After nearly two and a half hours, Tyson called up William Ander’s famous “Earthrise,” a photograph of our planet snapped from the moon during the Apollo 8 mission of 1968. Tyson gives the image credit for a whole host of sociological and environmental advances, including the EPA, Doctors Without Borders, The National Oceanic and Atmospheric Administration and Earth Day (sorry, Rachel Carson).
“Pictures of Earth never had clouds before then,” Tyson said, flashing an antiquated cover of Life magazine with a pristine, uncovered earth as proof. “This was the first time we connected Earth and the atmosphere as a system.”
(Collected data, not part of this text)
-- ==== Sys2Proof/Tests/Slice0.lean ====
section
/-! SUPPORT. Tests: the checks of well-formedness, the spec's worked examples, and for every statement with hypotheses a state
and operands that meet them. What a hypothesis asks of an opaque constant is assumed of it where it is needed. -/

namespace Sys2Proof.Tests

set_option Elab.async false

open Sys2Proof.Machine

/-! ## States to start from -/

/-- A slice of the first of two strings. -/
theorem slice_left (a b : Bytes) (off n : Nat) (h : off + n ≤ a.length) : slice (a ++ b) off n = slice a off n := by
  rw [slice, slice, List.drop_append_of_le_length (by omega), List.take_append_of_le_length (by rw [List.length_drop]; omega)]
theorem leAt_left (a b : Bytes) (off n : Nat) (h : off + n ≤ a.length) : leAt (a ++ b) off n = leAt a off n := by
  rw [leAt, leAt, slice_left a b off n h]
/-- A field of the second of two strings. -/
theorem leAt_right (a b : Bytes) (off n : Nat) (h : a.length ≤ off) : leAt (a ++ b) off n = leAt b (off - a.length) n := by
  rw [leAt, leAt, slice, slice, List.drop_append, List.drop_eq_nil_of_le h, List.nil_append]
/-- A queue pair that is enabled and empty. -/
def pair : QPair := { QPair.reset with en := true, enabled := true }

/-- An active tenant. -/
def ten : Tenant :=
  { Tenant.absent with state := .active, qpairs := 2, slots := 8, nodes := 16, weight := 500, bal := 1000000 }

/-- The default image with a known TWSHARE. -/
def romImage : Image := { Image.rom with pools := Image.rom.pools.map fun p => { p with twshare := 50 } }

/-- The device in SERVICE: entropy runs, port A has a tunnel, tenants 0 and 1 are active with a queue pair each. -/
def dev : State := { State.reset with
  sys := { Sys.reset with mode := .service, prev := .load, cause := 3, fwVerified := true, imgApplied := true }
  host := { HostSide.reset with
    portA := { Port.reset with link := true, tunnel := true }, qps := [(0, pair), (16, pair)], tenants := [(0, ten), (1, ten)] }
  img := { Img.reset with force := romImage }
  ent := { Entropy.reset with state := .running, ready := true, buf := List.replicate 512 4#128 } }

/-- The public key of the P-384 scalar 3, and two signatures made with it: over the SHA-384 of nothing and over D_IMG of the
copy below. -/
def cPub : Bytes :=
  [0x04, 0x07, 0x7A, 0x41, 0xD4, 0x60, 0x6F, 0xFA, 0x14, 0x64, 0x79, 0x3C, 0x7E, 0x5F, 0xDC, 0x7D, 0x98, 0xCB, 0x9D, 0x39]
    ++ [0x10, 0x20, 0x2D, 0xCD, 0x06, 0xBE, 0xA4, 0xF2, 0x40, 0xD3, 0x56, 0x6D, 0xA6, 0xB4, 0x08, 0xBB, 0xAE, 0x50, 0x26, 0x58]
    ++ [0x0D, 0x02, 0xD7, 0xE5, 0xC7, 0x05, 0x00, 0xC8, 0x31, 0xC9, 0x95, 0xF7, 0xCA, 0x0B, 0x0C, 0x42, 0x83, 0x7D, 0x0B, 0xBE]
    ++ [0x96, 0x02, 0xA9, 0xFC, 0x99, 0x85, 0x20, 0xB4, 0x1C, 0x85, 0x11, 0x5A, 0xA5, 0xF7, 0x68, 0x4C, 0x0E, 0xDC, 0x11, 0x1E]
    ++ [0xAC, 0xC2, 0x4A, 0xBD, 0x6B, 0xE4, 0xB5, 0xD2, 0x98, 0xB6, 0x5F, 0x28, 0x60, 0x0A, 0x2F, 0x1D, 0xF1]
def sigEmpty : Bytes := beBytes 96 0x1386A7FFE1B353688F123E3DB5E7E42E7F93DAE1D2C658A3A469DB5970513D8A10E679F768DDCD1451F78E24CE09CBB5DF7107A28735CB0B531319381EE9E05CAF2CA634BB7BA92B2E4B44249F31DA1CBBE983BF018F02FC9C7BF432A9C8E1EF
def sigImage : Bytes := beBytes 96 0x1386A7FFE1B353688F123E3DB5E7E42E7F93DAE1D2C658A3A469DB5970513D8A10E679F768DDCD1451F78E24CE09CBB514B6B234CC3A44687236F78E279DF02C9EEE8F36D721EBDC75D00098EDB560C635AE0A0EAB3B84D9740D5347948ED7D2

/-- The device in another mode. -/
def devIn (m : Mode) : State := { dev with sys := { dev.sys with mode := m } }

/-- A submission of a tenant's first queue pair. -/
def req (t op : Nat) : Req := { Req.none with src := .host t 0 0, desc := { Req.none.desc with opcode := op } }

/-- The same with an input. -/
def reqIn (t op : Nat) (b : Bytes) : Req :=
  { req t op with input := b, desc := { (req t op).desc with inLen := b.length } }

/-- The same with PARAM. -/
def withPar (r : Req) (p : W64) : Req := { r with desc := { r.desc with param := p } }

/-- The same with room for output. -/
def withOut (r : Req) (n : Nat) : Req := { r with desc := { r.desc with outLen := n } }

/-- The same with a context. -/
def withCtx (r : Req) (c : Nat) : Req := { r with desc := { r.desc with ctx := BitVec.ofNat 32 (2 ^ 31 + c) } }

/-- The same with its two key handles. -/
def withKeys (r : Req) (a b : W64) : Req := { r with desc := { r.desc with key0 := a, key1 := b } }

/-- A state in which a submission has been admitted. -/
def took (s : State) (r : Req) : State :=
  { s with host := { s.host with admitted := [{ req := r, sqHead := 0, urgent := false }] } }

/-- A submission's turn has come, as something to decide. -/
abbrev turn (s : State) (r : Req) (op : Nat) : Prop :=
  r.desc.opcode = op ∧ s.onMain = true ∧ s.isAdmitted r = true ∧ s.isAway r = false ∧ s.heldBack r = false
    ∧ s.ctxDenial r = 0 ∧ s.ctxError r = none ∧ (r.desc.inLen = 0 ∨ r.inOk = true)

/-- It is what the statements call a turn. -/
theorem turn_is_turn (s : State) (r : Req) (op : Nat) : turn s r op ↔ Turn s r op := Iff.rfl

/-- Its turn once it has been admitted. -/
abbrev tk (s : State) (r : Req) (op : Nat) : Prop := turn (took s r) r op

/-- A result that is there and satisfies `p`. -/
def okB {α : Type} (e : Except Rej α) (p : α → Bool) : Bool :=
  match e with
  | .ok x => p x
  | .error _ => false

/-- What `okB` says. -/
theorem okB_iff {α : Type} (e : Except Rej α) (p : α → Bool) : okB e p = true ↔ ∃ x, e = .ok x ∧ p x = true := by
  cases e with
  | ok x => exact ⟨fun h => ⟨x, rfl, h⟩, fun ⟨_, h, q⟩ => by cases h; exact q⟩
  | error _ => exact ⟨(fun h => nomatch h), (fun ⟨_, h, _⟩ => nomatch h)⟩

/-- A value that is there and satisfies `p`. -/
def someB {α : Type} (e : Option α) (p : α → Bool) : Bool :=
  match e with
  | some x => p x
  | none => false

/-- What `someB` says. -/
theorem someB_iff {α : Type} (e : Option α) (p : α → Bool) : someB e p = true ↔ ∃ x, e = some x ∧ p x = true := by
  cases e with
  | some x => exact ⟨fun h => ⟨x, rfl, h⟩, fun ⟨_, h, q⟩ => by cases h; exact q⟩
  | none => exact ⟨(fun h => nomatch h), (fun ⟨_, h, _⟩ => nomatch h)⟩

/-- In BACKUP without VIN or a cell. -/
def dark : State := { devIn .backup with pwr := { dev.pwr with vinOk := false, cellFitted := false, thermHold := true } }

/-- Obligations.SupplyEventsAndLossesOfPower. -/
theorem witness_SupplyEventsAndLossesOfPower :
    dark.sys.mode = .backup ∧ dark.pwr.vinOk = false ∧ dark.pwr.cellFitted = false
    ∧ dev.onMain = true
    ∧ dark.powered = false ∧ dev.powered = true ∧ dev.pwr.cellFitted = true
    ∧ dev.powered = true ∧ 1000 ≤ 1000 := by decide +kernel

/-- In BACKUP with VIN back. -/
def waking : State := devIn .backup
/-- Held in reset by RESET_N. -/
def heldDev : State := { dev with boot := { dev.boot with held := true } }
/-- In DRAIN to BOOT with nothing left. -/
def drained (tgt : DrainTo) : State := { devIn .drain with sys := { (devIn .drain).sys with pend := true, drainTo := tgt } }

/-- Obligations.EveryStartOfTheMainDomainEndsInBoot. -/
theorem witness_EveryStartOfTheMainDomainEndsInBoot :
    dev.bkd.intact = true ∧ dev.lcs.otp.interrupted = none
    ∧ waking.sys.mode = .backup ∧ waking.pwr.vinOk = true ∧ waking.pwr.thermHold = false ∧ waking.lcs.scanning = false
    ∧ heldDev.powered = true ∧ heldDev.boot.held = true ∧ heldDev.lcs.scanning = false
    ∧ (drained .boot).drained .boot = true := by decide +kernel

/-- In BOOT, port A presenting its USB 2.0 device. -/
def booting : State := { devIn .boot with boot := { Boot.reset with usb2A := true } }
/-- In BOOT with a download on its way. -/
def loading : State := { booting with boot := { booting.boot with download := .usb4, dmaLen := 0 } }

/-- Obligations.DownloadsRunInBootAndStartTheCores. -/
theorem witness_DownloadsRunInBootAndStartTheCores :
    booting.booting = true ∧ booting.boot.download = .none ∧ (if false then booting.boot.usb2B else booting.boot.usb2A) = true
    ∧ loading.booting = true ∧ loading.boot.download = .usb4 ∧ ([] : Bytes).length = loading.boot.dmaLen
      ∧ loading.sys.romFailed = false ∧ firmwareCode loading.part loading.lcs.otp [] = 2 := by decide +kernel

/-- In LOAD before the structure image. -/
def load0 : State := { devIn .load with sys := { (devIn .load).sys with imgApplied := false } }
/-- In LOAD with the image applied and a root due. -/
def loadRoot : State := { devIn .load with bkd := { dev.bkd with rootDue := true } }
/-- In LOAD with a kept lock. -/
def loadLock : State := { devIn .load with bkd := { dev.bkd with lockKept := true } }

/-- Obligations.StepsOfLoad. -/
theorem witness_StepsOfLoad :
    load0.loading = true ∧ load0.sys.imgApplied = false
    ∧ loadRoot.loading = true ∧ loadRoot.bkd.rootDue = true ∧ loadRoot.sys.imgApplied = true
      ∧ someB (loadRoot.takeWords 2) (fun x => decide (wordBytes x.1 ≠ zeros 32)) = true
    ∧ (devIn .load).sys.imgApplied = true ∧ (devIn .load).loading = true ∧ (devIn .load).startTestsPassed = true
      ∧ (devIn .load).bkd.rootDue = false ∧ (devIn .load).lockDue = false
    ∧ loadLock.sys.imgApplied = true ∧ loadLock.loading = true ∧ loadLock.startTestsPassed = true
      ∧ loadLock.bkd.rootDue = false ∧ loadLock.lockDue = true ∧ loadLock.lifeCycle ≠ 3 := by decide +kernel

/-- The CX642, which has no island 10. -/
def small : State := { dev with part := .cx642 }
/-- The device with Serge's island owned by no image. -/
def unowned : State := { dev with pwr := { dev.pwr with ownerImg := 0x7FDFF#19 } }
/-- The same with an accepted gate request. -/
def gating : State := { unowned with pwr := { unowned.pwr with gating := [{ world := .secure, isl := 9, act := .power }] } }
“Earthrise” gave way to “Pale Blue Dot,” a famous image produced by Voyager 1 in 1990 and recreated by the Cassini spacecraft in 2013 (“Earth’s first selfie,” Tyson couldn’t help but joke). In the original photo, Earth is smaller than a pixel; in the modern version, it’s a barely perceptible blip underneath the imposing rings of Saturn. With the image projected on three screens, Tyson cut the lights and readied “a recitation from the Book of Carl,” a reference to his mentor, the American astronomer and former host of Cosmos, Carl Sagan. The audience sat quietly in the darkness as he began to read.